[[ The data open ]]

/-! Ops: R65. -/

@[simp] theorem State.pqInsert_sstate (e : PqEntry) : (s.pqInsert e).sstate = s.sstate := rfl
@[simp] theorem State.pqInsert_done (e : PqEntry) : (s.pqInsert e).done = s.done := rfl
@[simp] theorem State.pqInsert_err (e : PqEntry) : (s.pqInsert e).err = s.err := rfl
@[simp] theorem State.pqInsert_eos (e : PqEntry) : (s.pqInsert e).eos = s.eos := rfl
@[simp] theorem State.pqInsert_treeValid (e : PqEntry) : (s.pqInsert e).treeValid = s.treeValid := rfl
@[simp] theorem State.pqInsert_codeValid (e : PqEntry) : (s.pqInsert e).codeValid = s.codeValid := rfl
@[simp] theorem State.pqInsert_oclosed (e : PqEntry) : (s.pqInsert e).oclosed = s.oclosed := rfl
@[simp] theorem State.pqInsert_errCode (e : PqEntry) : (s.pqInsert e).errCode = s.errCode := rfl
@[simp] theorem State.pqInsert_inLen (e : PqEntry) : (s.pqInsert e).inLen = s.inLen := rfl
@[simp] theorem State.pqInsert_upos (e : PqEntry) : (s.pqInsert e).upos = s.upos := rfl
@[simp] theorem State.pqInsert_outLen (e : PqEntry) : (s.pqInsert e).outLen = s.outLen := rfl
@[simp] theorem State.pqInsert_pacc (e : PqEntry) : (s.pqInsert e).pacc = s.pacc := rfl
@[simp] theorem State.pqInsert_pcnt (e : PqEntry) : (s.pqInsert e).pcnt = s.pcnt := rfl
@[simp] theorem State.pqInsert_wdata (e : PqEntry) : (s.pqInsert e).wdata = s.wdata := rfl
@[simp] theorem State.pqInsert_rdata (e : PqEntry) : (s.pqInsert e).rdata = s.rdata := rfl
@[simp] theorem State.pqInsert_root (e : PqEntry) : (s.pqInsert e).root = s.root := rfl
@[simp] theorem State.pqInsert_nnodes (e : PqEntry) : (s.pqInsert e).nnodes = s.nnodes := rfl
@[simp] theorem State.pqInsert_cur (e : PqEntry) : (s.pqInsert e).cur = s.cur := rfl
@[simp] theorem State.pqInsert_seq (e : PqEntry) : (s.pqInsert e).seq = s.seq := rfl
@[simp] theorem State.pqInsert_pqLen (e : PqEntry) : (s.pqInsert e).pqLen = s.pqLen + 1#9 := rfl
@[simp] theorem State.pqInsert_sp (e : PqEntry) : (s.pqInsert e).sp = s.sp := rfl
@[simp] theorem State.pqInsert_ibuf (e : PqEntry) : (s.pqInsert e).ibuf = s.ibuf := rfl
@[simp] theorem State.pqInsert_obuf (e : PqEntry) : (s.pqInsert e).obuf = s.obuf := rfl
@[simp] theorem State.pqInsert_freq (e : PqEntry) : (s.pqInsert e).freq = s.freq := rfl
@[simp] theorem State.pqInsert_node (e : PqEntry) : (s.pqInsert e).node = s.node := rfl
@[simp] theorem State.pqInsert_pq (e : PqEntry) : (s.pqInsert e).pq = pqPlace e s.pqLive := rfl
@[simp] theorem State.pqInsert_code (e : PqEntry) : (s.pqInsert e).code = s.code := rfl
@[simp] theorem State.pqInsert_stk (e : PqEntry) : (s.pqInsert e).stk = s.stk := rfl
@[simp] theorem State.pqInsert_params (e : PqEntry) : (s.pqInsert e).params = s.params := rfl
@[simp] theorem State.pqInsert_hostOps (e : PqEntry) : (s.pqInsert e).hostOps = s.hostOps := rfl
@[simp] theorem State.pqInsert_hostData (e : PqEntry) : (s.pqInsert e).hostData = s.hostData := rfl
@[simp] theorem State.pqInsert_freeCtr (e : PqEntry) : (s.pqInsert e).freeCtr = s.freeCtr := rfl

[[ The data closed ]]

Your instructions:
Your task is to restate, word for word, only those lines above that fall between the line holding "s.oclosed := rfl" and the line holding "s.obuf := rfl", inclusive.

Task response:
@[simp] theorem State.pqInsert_oclosed (e : PqEntry) : (s.pqInsert e).oclosed = s.oclosed := rfl
@[simp] theorem State.pqInsert_errCode (e : PqEntry) : (s.pqInsert e).errCode = s.errCode := rfl
@[simp] theorem State.pqInsert_inLen (e : PqEntry) : (s.pqInsert e).inLen = s.inLen := rfl
@[simp] theorem State.pqInsert_upos (e : PqEntry) : (s.pqInsert e).upos = s.upos := rfl
@[simp] theorem State.pqInsert_outLen (e : PqEntry) : (s.pqInsert e).outLen = s.outLen := rfl
@[simp] theorem State.pqInsert_pacc (e : PqEntry) : (s.pqInsert e).pacc = s.pacc := rfl
@[simp] theorem State.pqInsert_pcnt (e : PqEntry) : (s.pqInsert e).pcnt = s.pcnt := rfl
@[simp] theorem State.pqInsert_wdata (e : PqEntry) : (s.pqInsert e).wdata = s.wdata := rfl
@[simp] theorem State.pqInsert_rdata (e : PqEntry) : (s.pqInsert e).rdata = s.rdata := rfl
@[simp] theorem State.pqInsert_root (e : PqEntry) : (s.pqInsert e).root = s.root := rfl
@[simp] theorem State.pqInsert_nnodes (e : PqEntry) : (s.pqInsert e).nnodes = s.nnodes := rfl
@[simp] theorem State.pqInsert_cur (e : PqEntry) : (s.pqInsert e).cur = s.cur := rfl
@[simp] theorem State.pqInsert_seq (e : PqEntry) : (s.pqInsert e).seq = s.seq := rfl
@[simp] theorem State.pqInsert_pqLen (e : PqEntry) : (s.pqInsert e).pqLen = s.pqLen + 1#9 := rfl
@[simp] theorem State.pqInsert_sp (e : PqEntry) : (s.pqInsert e).sp = s.sp := rfl
@[simp] theorem State.pqInsert_ibuf (e : PqEntry) : (s.pqInsert e).ibuf = s.ibuf := rfl
@[simp] theorem State.pqInsert_obuf (e : PqEntry) : (s.pqInsert e).obuf = s.obuf := rfl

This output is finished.